Emma Hislop

Emma Hislop
Photo Credit Ebony Lamb.

Guest Fiction Writer takahē Issue 106, December 2022.

What was the inspiration for this story? What process did you go through to shape it into its finished form?

After my son was born, the hospital threw out his whenua, despite us filling in a form stating we wanted to keep it, and informing, and reminding our midwife. They needed the space in the refrigerator. I was very distressed by this.

In te reo, the word for placenta —whenua—is the same as for land. This is no coincidence.

Traditionally in Māori culture, the whenua of newborns is buried in a significant place, most often with ancestral connections. This practice reinforces the relationship between the child and the land of their birth. There is a belief that human beings were first made from earth, from the body of Papatūānuku, the earth mother.

I guess it was my way of working it out, of getting my anger out on the page. It got me thinking about institutionalised racism, and the ways in which Māori are so affected by it. How there’s often such a disconnect between Pākehā systems and Te Ao maori.

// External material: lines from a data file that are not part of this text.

/-! ### NVJ block (R490) -/

def NVJ_STATUS : Nat := 0x000F_0000
def NVJ_STATUS_mounted : Fld := ⟨NVJ_STATUS, 0, 1⟩
def NVJ_STATUS_active_half : Fld := ⟨NVJ_STATUS, 1, 1⟩
def NVJ_STATUS_compacting : Fld := ⟨NVJ_STATUS, 2, 1⟩
def NVJ_STATUS_erase_suspended : Fld := ⟨NVJ_STATUS, 3, 1⟩
def NVJ_EVENT : Nat := 0x000F_0000 + 0x4
def NVJ_EVENT_compaction_done : Fld := ⟨NVJ_EVENT, 0, 1⟩
def NVJ_EVENT_write_fail : Fld := ⟨NVJ_EVENT, 1, 1⟩
def NVJ_EVENT_fw_revert : Fld := ⟨NVJ_EVENT, 2, 1⟩
def NVJ_EVENT_ddr_done : Fld := ⟨NVJ_EVENT, 3, 1⟩
def NVJ_EVENT_resumed_scan : Fld := ⟨NVJ_EVENT, 4, 1⟩
def NVJ_USED : Nat := 0x000F_0000 + 0x8
def NVJ_USED_kib : Fld := ⟨NVJ_USED, 0, 15⟩
def NVJ_GEN : Nat := 0x000F_0000 + 0xC
def NVJ_GEN_value : Fld := ⟨NVJ_GEN, 0, 32⟩
def NVJ_COMPACT : Nat := 0x000F_0000 + 0x10
def NVJ_COMPACT_value : Fld := ⟨NVJ_COMPACT, 0, 32⟩
def NVJ_SEQ_LO : Nat := 0x000F_0000 + 0x18
def NVJ_SEQ_LO_seq_lo : Fld := ⟨NVJ_SEQ_LO, 0, 32⟩
def NVJ_SEQ_HI : Nat := 0x000F_0000 + 0x1C
def NVJ_SEQ_HI_seq_hi : Fld := ⟨NVJ_SEQ_HI, 0, 32⟩
def NVJ_FW_STATE (p : Nat) : Nat := 0x000F_0000 + 0x40 + p * 0x4
def NVJ_FW_STATE_in_use (p : Nat) : Fld := ⟨NVJ_FW_STATE p, 0, 1⟩
def NVJ_FW_STATE_trial (p : Nat) : Fld := ⟨NVJ_FW_STATE p, 1, 1⟩
def NVJ_FW_STATE_a_valid (p : Nat) : Fld := ⟨NVJ_FW_STATE p, 2, 1⟩
def NVJ_FW_STATE_b_valid (p : Nat) : Fld := ⟨NVJ_FW_STATE p, 3, 1⟩
def NVJ_FW_STATE_running (p : Nat) : Fld := ⟨NVJ_FW_STATE p, 16, 16⟩
def NVJ_FW_VER (p : Nat) : Nat := 0x000F_0000 + 0x60 + p * 0x4
def NVJ_FW_VER_ver_a (p : Nat) : Fld := ⟨NVJ_FW_VER p, 0, 16⟩
def NVJ_FW_VER_ver_b (p : Nat) : Fld := ⟨NVJ_FW_VER p, 16, 16⟩
def NVJ_FW_CTRL : Nat := 0x000F_0000 + 0x80
def NVJ_FW_CTRL_part : Fld := ⟨NVJ_FW_CTRL, 0, 2⟩
def NVJ_FW_CTRL_slot : Fld := ⟨NVJ_FW_CTRL, 2, 1⟩
def NVJ_FW_CTRL_go : Fld := ⟨NVJ_FW_CTRL, 3, 1⟩
def NVJ_DDR_CTRL : Nat := 0x000F_0000 + 0xA0
def NVJ_DDR_CTRL_channel : Fld := ⟨NVJ_DDR_CTRL, 0, 4⟩
def NVJ_DDR_CTRL_op : Fld := ⟨NVJ_DDR_CTRL, 4, 1⟩
def NVJ_DDR_CTRL_go : Fld := ⟨NVJ_DDR_CTRL, 5, 1⟩
def NVJ_DDR_STATUS : Nat := 0x000F_0000 + 0xA4
def NVJ_DDR_STATUS_status : Fld := ⟨NVJ_DDR_STATUS, 0, 2⟩
def NVJ_DDR_STATUS_powered_off : Fld := ⟨NVJ_DDR_STATUS, 2, 1⟩
def NVJ_DDR_STATUS_code : Fld := ⟨NVJ_DDR_STATUS, 8, 4⟩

I tried to imagine what might happen if the relationship between the baby and the land was severed, causing a disconnect, and how to write that as fiction.

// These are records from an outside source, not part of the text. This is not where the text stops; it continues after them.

/-- The reason a post fails, if it does. A post of an aborted instance has no other anchor than a fixed one to differ from. -/
def Coll.postBad (c : Coll) (p : Post) : Option Nat :=
  let inst := c.postInst p.chunk
  if p.chunk ≥ c.nChunks then some poCHUNK
  else if (if c.kind = ckALL_TO_ALL then p.lines > c.chunkLines else p.lines ≠ c.chunkLines) then some poLINES
  else if p.fmt ≠ c.fmt then some poFORMAT
  else if c.fmt == fmtAFX64 && (match (match c.fixedAnchor, c.inst with
      | some a, _ => some a
      | none, some x => if x.num = inst then x.anchor else none
      | none, none => none) with | some a => a != p.anchor | none => false) then some poANCHOR
  else if (c.kind == ckALL_GATHER && !c.myChunks.contains p.chunk) || (c.kind == ckBROADCAST && !c.isRoot) then some poNOT_OWNER
  else match c.inst with
    | some x => if inst > x.num then some poINSTANCE else none
    | none => none

/-- A post becomes visible at END. -/
def Module.collPost (m : Module) (p : Post) : Module :=
  let k := collKey p.port p.collId
  let part := m.ctxPart p.ctx
  let fail (m : Module) (c : Option Coll) (r : Nat) : Module :=
    let m := (m.willLose p.ctx lostCOLL_POST).raise (LINK_COLL_EVENT_post_error p.port)
    match c with
    | some c => m.collLast c r true (c.postInst p.chunk)
    | none => if m.conf part then m else
        (m.setReg (LINK_COLL_LAST p.port) p.collId).setReg (LINK_COLL_LAST_INFO p.port) (r + 16)
  match m.coll? k with
  | none => fail m none poUNKNOWN
  | some c =>
    if c.part ≠ part then fail m none poUNKNOWN
    else match c.postBad p with
      | some r => fail m (some c) r
      | none =>
        let inst := c.postInst p.chunk
        let c := { c with counts := SMap.set (fun _ => 0) c.counts p.chunk (SMap.get (fun _ => 0) c.counts p.chunk + 1) }
        if inst ≤ c.aborted || c.ahead.contains inst then m.setColl k c
        else
          let c := c.begin_ m.F
          match c.inst with
          | none => m.setColl k c
          | some x =>
            let x := { x with anchor := match x.anchor with | some a => some a | none => if c.fmt = fmtAFX64 then some p.anchor else none }
            let post : CollPost := { chunk := p.chunk, core := p.core, lines := p.lines, anchor := p.anchor, data := p.data }
            let out : CollOut := { chunk := p.chunk, addends := 1, flags := 0, data := p.data }
            if c.reduces then (m.setColl k { c with inst := some { x with posts := x.posts ++ [post] } }).collTry k p.chunk
            else if c.kind = ckALL_TO_ALL then
              if p.chunk = c.rank then (m.setColl k { c with inst := some x }).collResult k out
              else
                match m.collMapRead c [p.chunk] with
                | (m, true) => m.setColl k { c with inst := some (({ x with ups := x.ups ++ [out] }).addSend c p.chunk p.chunk) }
                | (m, false) => (m.setColl k { c with inst := some x }).collAbort k caTRAILER
            else
              let x := if c.isRoot || c.kind == ckBROADCAST then x else ({ x with ups := x.ups ++ [out] }).addSend c 255 p.chunk
              (m.setColl k { c with inst := some x }).collResult k out

/-! ### Arriving chunks (R253) -/

/-- Where a chunk on an entry of a port comes from: 255 the parent, a child index, or for an ALL_TO_ALL the rank. -/
def Module.collFrom (m : Module) (c : Coll) (port entry src : Nat) : Option Nat :=
  if c.kind = ckALL_TO_ALL then
    (if port < 16 && c.a2aEntry port == entry then (List.range c.members).find? (fun r => m.collMap c r == src) else none)
  else if !c.isRoot && c.parentPort == port && c.downInEntry == entry && c.parent == src then some 255
  else (c.children.zipIdx.find? (fun x => x.1.port == port && x.1.upEntry == entry && x.1.mod_ == src)).map (·.2)

/-- Does a definition name the entry of the port, for receiving or for sending? -/
def Coll.usesEntry (c : Coll) (port entry : Nat) : Bool :=
  if c.kind = ckALL_TO_ALL then port < 16 && c.a2aEntry port == entry
  else (!c.isRoot && c.parentPort == port && (c.downInEntry == entry || c.upEntry == entry)) ||
    c.children.any (fun x => x.port == port && (x.upEntry == entry || x.downEntry == entry))

/-- A DATA flit for this module arrives: one that no collective of the entry takes is stray (R259). -/
def Module.dataHere (m : Module) (port : Nat) (f : Flit) : Module :=
  if m.coll.any (fun e => e.2.usesEntry port f.entry) then { m with rxData := m.rxData ++ [(port, f)] }
  else (m.count (LINK_COLL_STRAY_count port) 1).raise (LINK_COLL_EVENT_stray port)

/-- The first flits of a list up to one with `last` set, and the rest; none while no such flit is there. -/
def upToLast : List Flit → Option (List Flit × List Flit)
  | [] => none
  | f :: rest => if f.last then some ([f], rest) else (upToLast rest).map (fun r => (f :: r.1, r.2))

/-- The flits of a chunk: those after the last flit with `first` set before its end; flits of a chunk cut off go with it. -/
def fromFirst (l : List Flit) : List Flit := l.foldl (fun acc f => if f.first then [f] else if acc.isEmpty then [] else acc ++ [f]) []

/-- Take the oldest whole chunk of a source off the delivered flits of an entry of a port: its flits. -/
def Module.takeChunk (m : Module) (port entry src : Nat) : Option (Module × List Flit) :=
  let mine (e : Nat × Flit) : Bool := e.1 == port && e.2.entry == entry && e.2.src == src
  (upToLast ((m.rxData.filter mine).map (·.2))).map (fun r =>
    ({ m with rxData := m.rxData.filter (fun e => !mine e) ++ r.2.map (fun f => (port, f)) }, r.1))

What are you working on now?

I’ve just finished editing a collection of short fiction, out in March with Te Herenga Waka University Press.

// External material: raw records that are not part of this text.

/-- A released queue's TAILs are all picked up: what an UNREF saw of them is dropped, so that a later queue of the same ID
does not stand for them (R357, R367). -/
def Module.forgetTails (m : Module) (q : Nat) : Module :=
  let cut (l : List (Nat × Nat)) : List (Nat × Nat) := l.filter (·.1 != q)
  m.setObj (fun o => { o with
    ctxs := o.ctxs.map (fun e => (e.1, { e.2 with unrefAt := cut e.2.unrefAt })),
    queues := o.queues.map (fun e => (e.1, { e.2 with unrefAt := cut e.2.unrefAt })),
    mos := o.mos.map (fun e => (e.1, { e.2 with unrefAt := cut e.2.unrefAt })),
    tls := o.tls.map (fun e => (e.1, { e.2 with unrefAt := cut e.2.unrefAt })) })

/-- Free one object. -/
def Module.freeObj (m : Module) (ty id : Nat) : Module :=
  match ty with
  | 0 => m.setObj (fun o => { o with ctxs := o.ctxs.del id })
  | 1 => (match m.queue? id with
    | some k => (((m.forgetTails id).setObj (fun o => { o with queues := o.queues.del id })).modCtx k.ctx (fun c => { c with queues := c.queues - 1 })).dropCtx k.ctx
    | none => m)
  | 2 => (match m.obj.mos.get? id with
    | some o => (m.setObj (fun x => { x with mos := x.mos.del id, gens := SMap.set (fun _ => 0) x.gens id (nextGen o.gen) })).dropCtx o.ctx
    | none => m)
  | _ => (match m.obj.tls.get? id with
    | some t => (m.setObj (fun o => { o with tls := o.tls.del id })).dropCtx t.ctx
    | none => m)

/-- The edge: the decided releases take effect. -/
def Module.releaseAtEdge (m : Module) : Module :=
  let l := m.obj.release
  each l (m.setObj (fun o => { o with release := [] })) (fun m e => m.freeObj e.1 e.2)

/-- The window opens: the tails received before it are what step 7 may reach (R31). -/
def Module.sealTails (m : Module) : Module :=
  m.setObj (fun o => { o with
    reached := [], queues := o.queues.map (fun e => (e.1, { e.2 with tailSeen := e.2.tail })) })

/-- Is there a queue with outstanding TAILs that R360 lets step 7 reach, and that it has not reached in this window? -/
def Module.pickupLeft (m : Module) : Bool := m.rotation.any (fun e => !m.obj.reached.contains e.1)

/-! ### The command rows -/

def effExec (m : Module) : Module := m.pickOne (fun c => c.kind == 1)
def effSignalCmd (m : Module) : Module := m.pickOne (fun c => c.kind == 4)
def effCreate (m : Module) : Module := m.pickOne (fun c => c.isObj 1)
def effMoveCtx (m : Module) : Module := m.pickOne (fun c => c.isObj 2)
def effLoseCtx (m : Module) : Module := m.pickOne (fun c => c.isObj 3)
def effBadKind (m : Module) : Module := m.pickOne (fun c => c.unlisted)
def effSeqCmd (sop : Nat) (m : Module) : Module := m.pickOne (fun c => c.isSeq sop)
def effCollCmd (cop : Nat) (m : Module) : Module := m.pickOne (fun c => c.isColl cop)

/-- Step 7 stops 64 ac before the edge (R30, R360). -/
def effPickupCutoff (m : Module) : Module :=
  if m.tick.phase != .picking then m
  else
    let m := if m.serves && !m.obj.stopPickup && m.pickupLeft then m.count HOST_PICKUP_SKIP_count 1 else m
    m.setTick (fun t => { t with phase := .cutoff })

end Sys2Proof.Machine
end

And I’m writing a new thing that’s longer than a short story. I think it’s probably going to be a novel. I have no idea what I’m doing. I’m writing scenes, and hoping I can sort of join them together.

What are you reading at the moment? Or, what was the last book you read that you really loved? 

I’m currently staying up far too late at night reading Small Deaths, by Rijula Das. It’s incredible and she should be famous if she isn’t already.

If you could have dinner with one other writer, dead or alive, who would it be? What would you ask them? 

One writer is mean! I’m going to say Natasha Brown. I’d probably ask her annoying technical questions about her book Assembly, which I loved. She said in a Zoom event I went to that she wrote, rewrote and edited the one draft as she went. This seems to be what I do.

What advice would you give to someone starting out on the writing journey?

I never feel qualified to give advice! If pushed, I’d probably suggest reading a lot, if you can find time. Find some mates to share your work with. Just do your thing.